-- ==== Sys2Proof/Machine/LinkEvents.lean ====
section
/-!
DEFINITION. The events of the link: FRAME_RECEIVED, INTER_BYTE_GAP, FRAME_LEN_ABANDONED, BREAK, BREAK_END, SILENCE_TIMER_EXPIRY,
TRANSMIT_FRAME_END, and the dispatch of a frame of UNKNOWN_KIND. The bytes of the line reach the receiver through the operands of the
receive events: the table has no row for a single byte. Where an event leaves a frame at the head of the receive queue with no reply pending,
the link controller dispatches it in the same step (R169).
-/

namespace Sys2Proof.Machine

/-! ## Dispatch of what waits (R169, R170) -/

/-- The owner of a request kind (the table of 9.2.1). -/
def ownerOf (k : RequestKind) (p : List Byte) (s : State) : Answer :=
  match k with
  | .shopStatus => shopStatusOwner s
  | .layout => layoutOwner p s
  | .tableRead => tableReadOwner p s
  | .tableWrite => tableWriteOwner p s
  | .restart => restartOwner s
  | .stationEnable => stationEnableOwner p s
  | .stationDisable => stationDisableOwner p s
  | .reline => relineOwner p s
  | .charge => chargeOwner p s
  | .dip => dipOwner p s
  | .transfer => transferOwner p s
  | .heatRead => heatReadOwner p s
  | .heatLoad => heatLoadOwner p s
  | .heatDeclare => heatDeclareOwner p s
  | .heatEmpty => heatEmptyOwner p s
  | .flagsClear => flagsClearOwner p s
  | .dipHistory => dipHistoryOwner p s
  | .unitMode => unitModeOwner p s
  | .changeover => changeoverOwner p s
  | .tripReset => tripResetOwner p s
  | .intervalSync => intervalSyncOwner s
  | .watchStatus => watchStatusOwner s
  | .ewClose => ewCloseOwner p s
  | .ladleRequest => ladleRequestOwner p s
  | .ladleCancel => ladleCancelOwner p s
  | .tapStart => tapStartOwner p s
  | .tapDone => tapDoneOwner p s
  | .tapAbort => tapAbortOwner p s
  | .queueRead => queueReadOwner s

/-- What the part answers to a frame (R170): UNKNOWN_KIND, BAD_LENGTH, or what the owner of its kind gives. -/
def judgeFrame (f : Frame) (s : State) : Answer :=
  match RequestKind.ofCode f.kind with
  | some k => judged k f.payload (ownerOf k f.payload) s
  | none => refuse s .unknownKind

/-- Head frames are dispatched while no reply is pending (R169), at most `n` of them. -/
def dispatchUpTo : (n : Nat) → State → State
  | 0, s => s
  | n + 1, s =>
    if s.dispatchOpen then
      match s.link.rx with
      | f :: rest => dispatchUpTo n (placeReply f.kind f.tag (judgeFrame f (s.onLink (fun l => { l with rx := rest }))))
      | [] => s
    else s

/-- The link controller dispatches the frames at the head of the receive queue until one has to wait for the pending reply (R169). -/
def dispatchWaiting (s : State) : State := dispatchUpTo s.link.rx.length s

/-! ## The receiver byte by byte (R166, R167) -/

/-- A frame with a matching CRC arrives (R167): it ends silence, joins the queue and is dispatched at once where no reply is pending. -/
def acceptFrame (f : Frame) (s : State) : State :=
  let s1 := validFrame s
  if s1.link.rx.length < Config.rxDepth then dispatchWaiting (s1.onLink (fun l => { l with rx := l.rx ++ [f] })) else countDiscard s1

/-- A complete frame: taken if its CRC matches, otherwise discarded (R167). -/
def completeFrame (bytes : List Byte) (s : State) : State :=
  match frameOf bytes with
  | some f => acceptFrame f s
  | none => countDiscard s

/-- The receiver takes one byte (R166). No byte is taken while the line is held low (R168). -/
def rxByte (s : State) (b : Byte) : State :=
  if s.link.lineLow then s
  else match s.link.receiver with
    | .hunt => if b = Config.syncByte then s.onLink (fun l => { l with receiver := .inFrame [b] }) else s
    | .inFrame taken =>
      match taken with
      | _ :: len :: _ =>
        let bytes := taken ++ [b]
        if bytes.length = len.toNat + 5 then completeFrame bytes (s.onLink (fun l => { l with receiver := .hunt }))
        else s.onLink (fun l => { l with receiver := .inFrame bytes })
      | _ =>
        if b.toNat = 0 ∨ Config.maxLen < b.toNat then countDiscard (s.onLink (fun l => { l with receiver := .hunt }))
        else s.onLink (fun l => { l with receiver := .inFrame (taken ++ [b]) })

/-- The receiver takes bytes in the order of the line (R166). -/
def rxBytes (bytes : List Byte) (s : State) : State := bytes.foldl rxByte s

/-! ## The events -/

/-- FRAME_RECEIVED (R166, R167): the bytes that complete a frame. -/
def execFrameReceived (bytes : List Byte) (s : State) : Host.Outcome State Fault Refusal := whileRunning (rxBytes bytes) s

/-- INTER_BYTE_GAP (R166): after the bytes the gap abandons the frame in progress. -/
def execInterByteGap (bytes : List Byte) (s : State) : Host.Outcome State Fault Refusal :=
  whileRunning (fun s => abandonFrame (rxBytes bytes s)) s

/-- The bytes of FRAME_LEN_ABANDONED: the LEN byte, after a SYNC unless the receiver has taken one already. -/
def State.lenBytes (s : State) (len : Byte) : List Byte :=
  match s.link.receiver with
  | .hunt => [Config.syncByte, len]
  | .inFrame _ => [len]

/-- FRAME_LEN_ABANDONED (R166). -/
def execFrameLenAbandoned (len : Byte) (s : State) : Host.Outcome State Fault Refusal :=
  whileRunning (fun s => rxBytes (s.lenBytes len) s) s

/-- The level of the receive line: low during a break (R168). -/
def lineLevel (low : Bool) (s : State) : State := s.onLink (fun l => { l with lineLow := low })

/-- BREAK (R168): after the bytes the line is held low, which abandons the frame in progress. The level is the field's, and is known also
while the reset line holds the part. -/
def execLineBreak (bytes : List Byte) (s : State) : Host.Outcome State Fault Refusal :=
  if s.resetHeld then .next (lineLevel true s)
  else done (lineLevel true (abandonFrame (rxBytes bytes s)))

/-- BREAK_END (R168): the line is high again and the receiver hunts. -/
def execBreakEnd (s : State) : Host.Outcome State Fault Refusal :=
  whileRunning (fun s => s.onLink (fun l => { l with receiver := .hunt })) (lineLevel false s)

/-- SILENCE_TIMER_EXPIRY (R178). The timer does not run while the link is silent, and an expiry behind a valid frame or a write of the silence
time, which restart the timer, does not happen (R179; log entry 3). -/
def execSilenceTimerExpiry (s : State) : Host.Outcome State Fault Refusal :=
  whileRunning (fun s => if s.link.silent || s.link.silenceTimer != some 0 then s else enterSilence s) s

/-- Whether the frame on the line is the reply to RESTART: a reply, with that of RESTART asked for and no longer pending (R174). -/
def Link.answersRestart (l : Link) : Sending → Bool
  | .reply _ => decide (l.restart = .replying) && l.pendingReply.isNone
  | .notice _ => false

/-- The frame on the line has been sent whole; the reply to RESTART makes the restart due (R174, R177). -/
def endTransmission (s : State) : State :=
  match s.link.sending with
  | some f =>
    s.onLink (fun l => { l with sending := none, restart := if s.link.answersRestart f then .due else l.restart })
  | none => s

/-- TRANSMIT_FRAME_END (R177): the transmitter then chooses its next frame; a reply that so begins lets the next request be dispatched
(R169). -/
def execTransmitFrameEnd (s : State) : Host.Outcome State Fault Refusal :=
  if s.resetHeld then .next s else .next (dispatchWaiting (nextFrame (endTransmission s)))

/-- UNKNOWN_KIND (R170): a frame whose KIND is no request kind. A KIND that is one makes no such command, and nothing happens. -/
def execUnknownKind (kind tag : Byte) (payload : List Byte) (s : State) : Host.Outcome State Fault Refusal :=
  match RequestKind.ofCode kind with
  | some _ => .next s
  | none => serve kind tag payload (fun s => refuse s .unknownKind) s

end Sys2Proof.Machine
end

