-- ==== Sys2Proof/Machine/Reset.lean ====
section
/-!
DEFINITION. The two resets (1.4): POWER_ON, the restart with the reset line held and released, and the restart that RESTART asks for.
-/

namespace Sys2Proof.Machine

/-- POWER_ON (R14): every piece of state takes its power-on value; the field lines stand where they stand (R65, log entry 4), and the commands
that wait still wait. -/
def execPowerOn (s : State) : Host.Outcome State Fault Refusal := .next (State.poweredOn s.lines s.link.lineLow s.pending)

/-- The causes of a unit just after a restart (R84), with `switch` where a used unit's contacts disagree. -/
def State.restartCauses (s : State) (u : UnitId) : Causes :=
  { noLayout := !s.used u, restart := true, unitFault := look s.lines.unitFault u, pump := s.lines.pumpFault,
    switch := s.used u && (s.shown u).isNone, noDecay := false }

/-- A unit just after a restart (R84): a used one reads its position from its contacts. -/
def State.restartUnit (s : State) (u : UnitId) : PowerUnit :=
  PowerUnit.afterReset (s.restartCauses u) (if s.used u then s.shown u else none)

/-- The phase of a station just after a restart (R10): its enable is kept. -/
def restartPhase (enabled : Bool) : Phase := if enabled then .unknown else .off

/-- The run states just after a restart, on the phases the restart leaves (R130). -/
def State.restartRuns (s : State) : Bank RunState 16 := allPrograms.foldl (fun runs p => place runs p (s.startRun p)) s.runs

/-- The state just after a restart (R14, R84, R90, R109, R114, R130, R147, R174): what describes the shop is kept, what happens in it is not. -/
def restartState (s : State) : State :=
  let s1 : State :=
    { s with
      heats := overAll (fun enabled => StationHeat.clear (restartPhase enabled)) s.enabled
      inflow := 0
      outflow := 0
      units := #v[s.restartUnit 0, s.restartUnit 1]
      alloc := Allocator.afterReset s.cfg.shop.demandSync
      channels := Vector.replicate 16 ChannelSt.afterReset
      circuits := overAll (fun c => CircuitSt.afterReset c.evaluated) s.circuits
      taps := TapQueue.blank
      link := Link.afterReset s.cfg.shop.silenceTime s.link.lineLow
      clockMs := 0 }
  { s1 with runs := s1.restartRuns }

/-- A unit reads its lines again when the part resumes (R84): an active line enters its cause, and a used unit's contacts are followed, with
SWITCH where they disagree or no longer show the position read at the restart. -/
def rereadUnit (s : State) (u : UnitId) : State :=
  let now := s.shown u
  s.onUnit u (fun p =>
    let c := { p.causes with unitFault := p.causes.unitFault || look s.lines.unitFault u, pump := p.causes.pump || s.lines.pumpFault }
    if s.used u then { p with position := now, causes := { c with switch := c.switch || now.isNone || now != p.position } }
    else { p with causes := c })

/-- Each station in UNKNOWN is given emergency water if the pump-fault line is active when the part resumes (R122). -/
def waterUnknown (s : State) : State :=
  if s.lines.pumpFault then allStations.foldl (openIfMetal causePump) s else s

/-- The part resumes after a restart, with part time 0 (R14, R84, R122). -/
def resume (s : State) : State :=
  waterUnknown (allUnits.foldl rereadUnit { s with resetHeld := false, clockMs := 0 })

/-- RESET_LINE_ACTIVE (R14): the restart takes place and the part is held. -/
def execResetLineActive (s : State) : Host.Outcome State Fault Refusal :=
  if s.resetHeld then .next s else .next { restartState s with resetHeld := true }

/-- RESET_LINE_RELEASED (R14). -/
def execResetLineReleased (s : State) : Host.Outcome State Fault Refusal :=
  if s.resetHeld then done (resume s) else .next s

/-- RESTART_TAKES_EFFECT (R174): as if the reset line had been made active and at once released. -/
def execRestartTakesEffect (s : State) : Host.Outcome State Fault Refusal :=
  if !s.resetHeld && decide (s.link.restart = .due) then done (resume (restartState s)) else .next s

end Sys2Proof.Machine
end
------------------------------------------------------------------------
[WORK REQUEST]
In the entries above, find the line with "of them. -/" and the line with "else match s.link.receiver with", then restate word for word both of them and every line between, with nothing more.

[WRITTEN RESPONSE]
/-- Head frames are dispatched while no reply is pending (R169), at most `n` of them. -/
def dispatchUpTo : (n : Nat) → State → State
  | 0, s => s
  | n + 1, s =>
    if s.dispatchOpen then
      match s.link.rx with
      | f :: rest => dispatchUpTo n (placeReply f.kind f.tag (judgeFrame f (s.onLink (fun l => { l with rx := rest }))))
      | [] => s
    else s

/-- The link controller dispatches the frames at the head of the receive queue until one has to wait for the pending reply (R169). -/
def dispatchWaiting (s : State) : State := dispatchUpTo s.link.rx.length s

/-! ## The receiver byte by byte (R166, R167) -/

/-- A frame with a matching CRC arrives (R167): it ends silence, joins the queue and is dispatched at once where no reply is pending. -/
def acceptFrame (f : Frame) (s : State) : State :=
  let s1 := validFrame s
  if s1.link.rx.length < Config.rxDepth then dispatchWaiting (s1.onLink (fun l => { l with rx := l.rx ++ [f] })) else countDiscard s1

/-- A complete frame: taken if its CRC matches, otherwise discarded (R167). -/
def completeFrame (bytes : List Byte) (s : State) : State :=
  match frameOf bytes with
  | some f => acceptFrame f s
  | none => countDiscard s

/-- The receiver takes one byte (R166). No byte is taken while the line is held low (R168). -/
def rxByte (s : State) (b : Byte) : State :=
  if s.link.lineLow then s
  else match s.link.receiver with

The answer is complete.